> _Exercise aim_
Every line below between the line holding "let s := if bits v 1 1 = 1" and the line holding "else if a = TIM_PORTA_ADDR_HI", inclusive, should be repeated exactly, and all other lines omitted.

> _The input_
/-- A logical-tile register. -/
def State.readTile (s : State) (t off a : Nat) : Nat :=
  if off = 0 then s.tileId t
  else if off = 8 then s.tileState t
  else if isF t then
    if fTileZero off then 0
    else if off = 0x1408 then setBits (setBits (setBits (s.reg a) 8 2 0) 3 1 0) 2 1 0
    else s.reg a
  else if bTileZero off then 0
  else s.reg a

/-- The value of a register as a configuration command reads it. -/
def State.readReg (s : State) (a : Nat) : Nat :=
  let off := addrOffset a
  let i := addrIndex a
  match addrSpace a with
  | 0 =>
    if a = TIM_HALL_NOW then s.hall
    else if a = TIM_SOURCES then s.showSources.reg a
    else if a = TIL_WAFER_SPARES then s.waferSpares
    else if a = PAR_FREE then s.freeAreas
    else if a = WGT_SCRUB then s.scrubWord
    else if a = SEQ_TABLE then s.seqTable
    else match (List.range 8).find? fun ch => a == CMD_CHAN_STATUS ch with
      | some ch => setBits (s.reg a) 16 11 (s.chan ch).queue.length
      | none => s.reg a
  | 1 => s.readTile i off a
  | 3 =>
    if 0x2000 ≤ off ∧ off < 0x2030 then setBits (s.reg a) 24 1 (bit (s.mapPending i ((off - 0x2000) / 8)))
    else if 0x2040 ≤ off ∧ off < 0x2070 then setBits (s.reg a) 48 12 (s.rowUnserved i ((off - 0x2040) / 8))
    else s.reg a
  | 5 => if off = 0x30 then setBits (s.reg a) 48 16 (if s.on (PRT_STATUS.lldp_valid i) then s.ttlLeft i else 0) else s.reg a
  | _ => s.reg a

/-! ### Addresses (R10, R62) -/

/-- A configuration address that R10 accepts. -/
def addrOk (a : Nat) : Bool :=
  decide (a < 2 ^ 44) && decide (addrIndex a < spaceCount (addrSpace a)) && addrOffset a % 8 == 0 &&
    (regAtOffset (addrSpace a) (addrOffset a)).isSome

/-- The crossing between the command engine and the register's unit is stopped: its transfers fail at once (R235). The registers of a tile
lie beyond crossing 0, those of a stack beyond 1 and those of a port beyond 2 (DEDUCED, log 55). -/
def State.cutOff (s : State) (a : Nat) : Bool :=
  let i := addrIndex a
  match addrSpace a with
  | 1 => (s.crossing 0 (s.phys i)).stopped
  | 2 => (s.crossing 0 i).stopped
  | 4 => (s.crossing 1 i).stopped
  | 5 => (s.crossing 2 (i / 4)).stopped
  | _ => false

/-- The status of an address, 0 when it can be reached; the 0x07xx status of an unserved position, and of one beyond a stopped crossing, is
not stated (open). -/
def State.addrStatus (s : State) (a : Nat) : Nat :=
  if !addrOk a then 0x0110
  else if addrSpace a = 1 ∧ s.unserved (addrIndex a) then 0x0700 + Config.unservedStatus.toNat
  else if s.cutOff a then 0x0700 + Config.crossingError.toNat
  else 0

/-- The first status of a list that is not 0. Where several entries of one command fail, R10, R62 and R353 do not say which status prevails:
the model answers with that of the first entry that fails (DESIGN CHOICE, log 45). -/
def firstStatus : List Nat → Nat
  | [] => 0
  | st :: l => if st ≠ 0 then st else firstStatus l

/-! ### The range rule of a register (R353) -/

/-- The fields of a value lie in the ranges that the register's Meanings state. -/
def rangesOk (a v : Nat) : Bool :=
  match regAtOffset (addrSpace a) (addrOffset a) with
  | some r => r.fields.all fun f => match f.acc, f.range with
    | .rw, some q => decide (q.1 ≤ bits v f.lo f.width) && decide (bits v f.lo f.width ≤ q.2)
    | _, _ => true
  | none => true

/-- TIM_ASYM's fields lie within ±500 ns (R50). -/
def asymOk (v : Nat) : Bool :=
  [sgn 16 (bits v 0 16), sgn 16 (bits v 16 16)].all fun x => decide (-500 ≤ x) && decide (x ≤ 500)

/-- A staged skip leaves no bad tile of its group mapped while it skips a good one (R59): columns `lo` to `lo + n - 1`. -/
def skipOk (bad lo n skip : Nat) : Bool :=
  bits bad (lo + skip) 1 == 1 || (List.range n).all fun c => c == skip || bits bad (lo + c) 1 == 0

/-- A write that changes an address or a prefix length of a port on which a stream is open (R371). -/
def State.portBusy (s : State) (a v : Nat) : Bool :=
  let off := addrOffset a
  let p := addrIndex a
  addrSpace a == 5 && s.fab.streams.any (fun x => x.port == p) &&
    ((off == 0 && bits v 32 8 != s.rd (PRT_CFG.prefix_len p)) || ((off == 0x20 || off == 0x28) && v % 2 ^ 64 != s.reg a))

/-- BIST may run on a physical tile (R436): it is skipped, or its position lies in no partition. -/
def State.bistFree (s : State) (pt : Nat) : Bool :=
  match s.logical pt with | some t => (s.partOf t).isNone | none => true

/-- The status of a write of a value to a register on a channel, 0 when it can be applied. -/
def State.writeStatus (s : State) (ch a v : Nat) : Nat :=
  let st := s.addrStatus a
  let off := addrOffset a
  let i := addrIndex a
  if st ≠ 0 then st
  else if addrSpace a = 0 ∧ 0x16100 ≤ off ∧ off < 0x16200 ∧ off % 0x20 = 0 ∧ ch ≠ 0 then 0x0602
  else if !rangesOk a v ∨ (a = TIM_ASYM ∧ !asymOk v) ∨
      (a = TIM_BOUNDARY ∧ s.rd TIM_TICK_CFG.period_us ≤ 2 * bits v 0 16) then 0x0111
  else if addrSpace a = 1 ∧ bTileZero off ∧ !isF i then 0x0111
  else if addrSpace a = 1 ∧ off = 0xC40 ∧ (if bits v 10 1 = 0 then 127 else 511) < bits v 0 10 then 0x0111
  else if addrSpace a = 3 ∧ 0x2000 ≤ off ∧ off < 0x2030 ∧
      !(skipOk (s.rowBad i ((off - 0x2000) / 8)) 0 5 (bits v 8 3) && skipOk (s.rowBad i ((off - 0x2000) / 8)) 5 9 (bits v 20 4)) then 0x0111
  else if s.portBusy a v then 0x0270
  else if addrSpace a = 2 ∧ off = 0x900 ∧ bits v 0 1 = 1 ∧ !s.bistFree i then 0x02A0
  else 0

/-! ### Writing -/

/-- A register's value after a write of `v` over `old` (Table 0-5): RW fields are set, W1C bits written 1 are cleared, and the others
stand. -/
def written (fields : List FieldSpec) (old v : Nat) : Nat :=
  fields.foldl (fun x f => match f.acc with
    | .rw => setBits x f.lo f.width (bits v f.lo f.width)
    | .w1c => setBits x f.lo f.width (bits old f.lo f.width - (bits old f.lo f.width &&& bits v f.lo f.width))
    | _ => x) old

/-- A tile register that TIL_COUNTER_CTRL.clear_all sets to zero: each counter of Tables 5-12 and the tables whose counters behave as
R115 states is one field of 64 bits. -/
def isCounter (off : Nat) : Bool :=
  match regAtOffset 1 off with
  | some r => (match r.fields with | [f] => f.lo == 0 && f.width == 64 && f.acc == .ro | _ => false)
  | none => false

/-- What a tile's counters would have gained up to now they do not gain: they stood meanwhile (R115), or have been cleared. -/
def State.countsFrom (s : State) (t : Nat) : State :=
  { s with
    net := { s.net with stirred := s.net.stirred.filter fun a => !(addrSpace a == 1 && addrIndex a == t && isCounter (addrOffset a)) },
    pwr := { s.pwr with limitSeen := s.pwr.limitSeen.map fun l => t :: l.filter (· != t) } }

/-- TIL_COUNTER_CTRL.clear_all of a tile. -/
def State.clearCounters (s : State) (t : Nat) : State :=
  { s with regs := s.regs.filter fun e => !(addrSpace e.1 == 1 && addrIndex e.1 == t && isCounter (addrOffset e.1)) }

/-- BWD_CTRL.clear_tags: the tags of the running context's share (R167). -/
def State.clearTags (s : State) (t : Nat) : State :=
  if (s.ctxOn t).isNone then s
  else
    let base := tileAddr (s.phys t) (tagOff + s.rd (BWD_CTRL.stat_base t))
    let limit := tileAddr (s.phys t) (tagOff + s.rd (BWD_CTRL.stat_limit t))
    s.clearMem fun a => decide (base ≤ a) && decide (a < limit)

/-- CAL_BIST_CTRL.start: the test runs, and clears the tile's SRAM and instruction memories. -/
def State.startBist (s : State) (pt : Nat) : State :=
  let base := tileAddr pt 0
  (s.wr (CAL_BIST_CTRL.running pt) 1).clearMem fun a => decide (base ≤ a) && decide (a < base + scaleOff)

/-- The action of a logical-tile register's write. clear_all acts while freeze is 1 as well, though R115 has no counter change then (DESIGN
CHOICE, log 67). -/
def State.actTile (s : State) (t off v old : Nat) : State :=
  if off = 0x400 ∧ bits v 8 1 = 1 then s.wr (TIL_NUM_STATUS.sat_count t) 0
  else if off = 0x10 ∧ bits v 32 1 = 1 then s.wr (TIL_SRAM_ECC.corrected_count t) 0
  else if off = 0x20 then
    let s := if bits v 1 1 = 1 ∧ bits old 1 1 = 0 then s.elapseTile t else s
    let s := if bits v 1 1 = 0 ∧ bits old 1 1 = 1 then s.countsFrom t else s
    if bits v 0 1 = 1 then (s.clearCounters t).countsFrom t else s
  else if off = 0xC40 then let s := s.seeQueue t; s.wr (ARY_QUEUE_DATA.low_water t) (s.rd (ARY_QUEUE_DATA.level t))
  else if off = 0x1400 ∧ bits v 0 1 = 1 then s.clearTags t
  else s

/-- The relay connections of a management port end. -/
def State.endRelays (s : State) (m : Nat) : State := s.wr (CMD_MGMT_STATUS.held m) 0

/-- What a write does beside setting the register's fields; `old` is the register's value before it. -/
def State.actWrite (s : State) (a v old : Nat) : State :=
  let off := addrOffset a
  let i := addrIndex a
  match addrSpace a with
  | 0 =>
    if a = TIM_CTRL then
      let s := s.showFabric.showSources
      if bits old 0 64 ≠ s.reg a ∧ s.rd TIM_CTRL.transport = 1 then (s.ndProbeAll 64).ndProbeAll 65 else s
    else if a = TIM_ASYM then { s with cal := { s.cal with asymWritten := true } }
    else if a = TIM_PORTA_ADDR_HI ∨ a = TIM_PORTA_ADDR_LO then (if v % 2 ^ 64 = old then s else s.ndProbe 64 (s.ndGlobal 64))
    else if a = TIM_PORTB_ADDR_HI ∨ a = TIM_PORTB_ADDR_LO then (if v % 2 ^ 64 = old then s else s.ndProbe 65 (s.ndGlobal 65))
    else if a = CMD_MGMT_CFG 0 ∨ a = CMD_MGMT_CFG 1 then
      (if bits v 32 8 = bits old 32 8 then s else s.endRelays ((off - 0x16400) / 0x40))
    else match (List.range 2).find? fun m => a == CMD_MGMT_ADDR_HI m || a == CMD_MGMT_ADDR_LO m with
      | some m => if v % 2 ^ 64 = old then s else (s.endRelays m).ndProbe (66 + m) (s.ndGlobal (66 + m))
      | none => s
  | 1 => s.actTile i off v old
  | 2 => if off = 0x900 ∧ bits v 0 1 = 1 then s.startBist i else s
  | 4 => if off = 8 ∧ bits v 32 1 = 1 then (s.wr (STK_ECC.corrected_count i) 0).wr (STK_ECC.uncorrected_count i) 0 else s
  | 5 =>
    if off = 0 then (if bits v 0 1 = 1 then s.enablePort i else s.disablePort i)
    else if (off = 0x20 ∨ off = 0x28) ∧ v % 2 ^ 64 ≠ old then s.ndProbe i (s.ndGlobal i)
    else s
  | _ => s

/-- One entry of a configuration write applied. -/
def State.applyEntry (s : State) (a v : Nat) : State :=
  match regAtOffset (addrSpace a) (addrOffset a) with
  | some r =>
    let old := s.reg a
    (s.setReg a (written r.fields old v)).actWrite a v old
  | none => s

/-- The status of a list of entries: that of the first that fails. -/
def State.entriesStatus (s : State) (ch : Nat) (l : List (Nat × Nat)) : Nat := firstStatus (l.map fun e => s.writeStatus ch e.1 e.2)

/-- Entries applied in order. -/
def State.applyEntries (s : State) (l : List (Nat × Nat)) : State := l.foldl (fun s e => s.applyEntry e.1 e.2) s

/-! ### The configuration commands -/

/-- CONFIGURATION_READ: each register as it is when it is read. -/
def execConfigurationRead (h : Hdr) (addrs : List Nat) (s : State) : Result :=
  .next (s.command (.configurationRead h addrs) h 0x0101 (h.length == 8 * addrs.length && decide (1 ≤ addrs.length) && decide (addrs.length ≤ 512)) .none
    (fun s => firstStatus (addrs.map s.addrStatus))
    fun s => let s := addrs.foldl State.observe s; s.reply h 0x0101 0 (addrs.flatMap fun a => leB 8 (s.readReg a)))

/-- The checks of a configuration write at acceptance. -/
def checkConfigurationWrite (ch head : Nat) (entries : List (Nat × Nat)) (s : State) : Nat :=
  if 1 < head then 0x0104 else s.entriesStatus ch entries

/-- A configuration write with its effect, or staged for order 10. -/
def doConfigurationWrite (h : Hdr) (head : Nat) (entries : List (Nat × Nat)) (s : State) : State :=
  if head = 1 then s.stage h 0x0102 (.configurationWrite h head entries) else (s.applyEntries entries).reply h 0x0102 0

/-- The length of a configuration write of `n` entries. -/
def writeLen (h : Hdr) (n : Nat) : Bool := h.length == 8 + 16 * n && decide (1 ≤ n) && decide (n ≤ 255)

/-- An unstaged write of one entry. -/
def State.writeOne (s : State) (h : Hdr) (a v : Nat) : State :=
  s.command (.configurationWrite h 0 [(a, v)]) h 0x0102 (writeLen h 1) .none (checkConfigurationWrite h.channel 0 [(a, v)])
    (doConfigurationWrite h 0 [(a, v)])

/-- CONFIGURATION_WRITE. -/
def execConfigurationWrite (h : Hdr) (head : Nat) (entries : List (Nat × Nat)) (s : State) : Result :=
  .next (s.command (.configurationWrite h head entries) h 0x0102 (writeLen h entries.length) .none
    (checkConfigurationWrite h.channel head entries) (doConfigurationWrite h head entries))

/-- A staged write at order 10: every entry checked again, then all applied, or none. -/
def State.applyWrite (s : State) (h : Hdr) (entries : List (Nat × Nat)) : State :=
  let st := s.entriesStatus h.channel entries
  if st ≠ 0 then s.reply h 0x0102 st else (s.applyEntries entries).reply h 0x0102 0

/-! ### Rows of one write each -/

def execTilNumStatusClearCount (h : Hdr) (tile value : Nat) (s : State) : Result :=
  .next (s.writeOne h (TIL_NUM_STATUS tile) (setBits value 8 1 1))
def execTilSramEccClearCount (h : Hdr) (tile value : Nat) (s : State) : Result :=
  .next (s.writeOne h (TIL_SRAM_ECC tile) (setBits value 32 1 1))
def execTilCounterCtrlClearAll (h : Hdr) (tile value : Nat) (s : State) : Result :=
  .next (s.writeOne h (TIL_COUNTER_CTRL tile) (setBits value 0 1 1))
def execAryQueueSelWrite (h : Hdr) (tile feeder queue : Nat) (s : State) : Result :=
  .next (s.writeOne h (ARY_QUEUE_SEL tile) (feeder % 2 * 2 ^ 10 + queue % 2 ^ 10))
def execBwdCtrlClearTags (h : Hdr) (tile : Nat) (s : State) : Result := .next (s.writeOne h (BWD_CTRL tile) 1)
def execStkEccClearCount (h : Hdr) (stack : Nat) (s : State) : Result := .next (s.writeOne h (STK_ECC stack) (2 ^ 32))
def execTilRowMapWrite (h : Hdr) (field row stagedF stagedB : Nat) (s : State) : Result :=
  .next (s.writeOne h (TIL_ROW_MAP field row) (stagedB % 16 * 2 ^ 20 + stagedF % 8 * 2 ^ 8))
def execCalBistCtrlStart (h : Hdr) (ptile : Nat) (s : State) : Result := .next (s.writeOne h (CAL_BIST_CTRL ptile) 1)
def execPortEnable (h : Hdr) (port value : Nat) (s : State) : Result := .next (s.writeOne h (PRT_CFG port) (setBits value 0 1 1))
def execPortDisable (h : Hdr) (port value : Nat) (s : State) : Result := .next (s.writeOne h (PRT_CFG port) (setBits value 0 1 0))
def execMgmtAddressWrite (h : Hdr) (m : Nat) (which : MgmtReg) (value : Nat) (s : State) : Result :=
  let a := match which with | .cfg => CMD_MGMT_CFG m | .addrHi => CMD_MGMT_ADDR_HI m | .addrLo => CMD_MGMT_ADDR_LO m
  .next (s.writeOne h a value)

> _Written solution_
    let s := if bits v 1 1 = 1 ∧ bits old 1 1 = 0 then s.elapseTile t else s
    let s := if bits v 1 1 = 0 ∧ bits old 1 1 = 1 then s.countsFrom t else s
    if bits v 0 1 = 1 then (s.clearCounters t).countsFrom t else s
  else if off = 0xC40 then let s := s.seeQueue t; s.wr (ARY_QUEUE_DATA.low_water t) (s.rd (ARY_QUEUE_DATA.level t))
  else if off = 0x1400 ∧ bits v 0 1 = 1 then s.clearTags t
  else s

/-- The relay connections of a management port end. -/
def State.endRelays (s : State) (m : Nat) : State := s.wr (CMD_MGMT_STATUS.held m) 0

/-- What a write does beside setting the register's fields; `old` is the register's value before it. -/
def State.actWrite (s : State) (a v old : Nat) : State :=
  let off := addrOffset a
  let i := addrIndex a
  match addrSpace a with
  | 0 =>
    if a = TIM_CTRL then
      let s := s.showFabric.showSources
      if bits old 0 64 ≠ s.reg a ∧ s.rd TIM_CTRL.transport = 1 then (s.ndProbeAll 64).ndProbeAll 65 else s
    else if a = TIM_ASYM then { s with cal := { s.cal with asymWritten := true } }
    else if a = TIM_PORTA_ADDR_HI ∨ a = TIM_PORTA_ADDR_LO then (if v % 2 ^ 64 = old then s else s.ndProbe 64 (s.ndGlobal 64))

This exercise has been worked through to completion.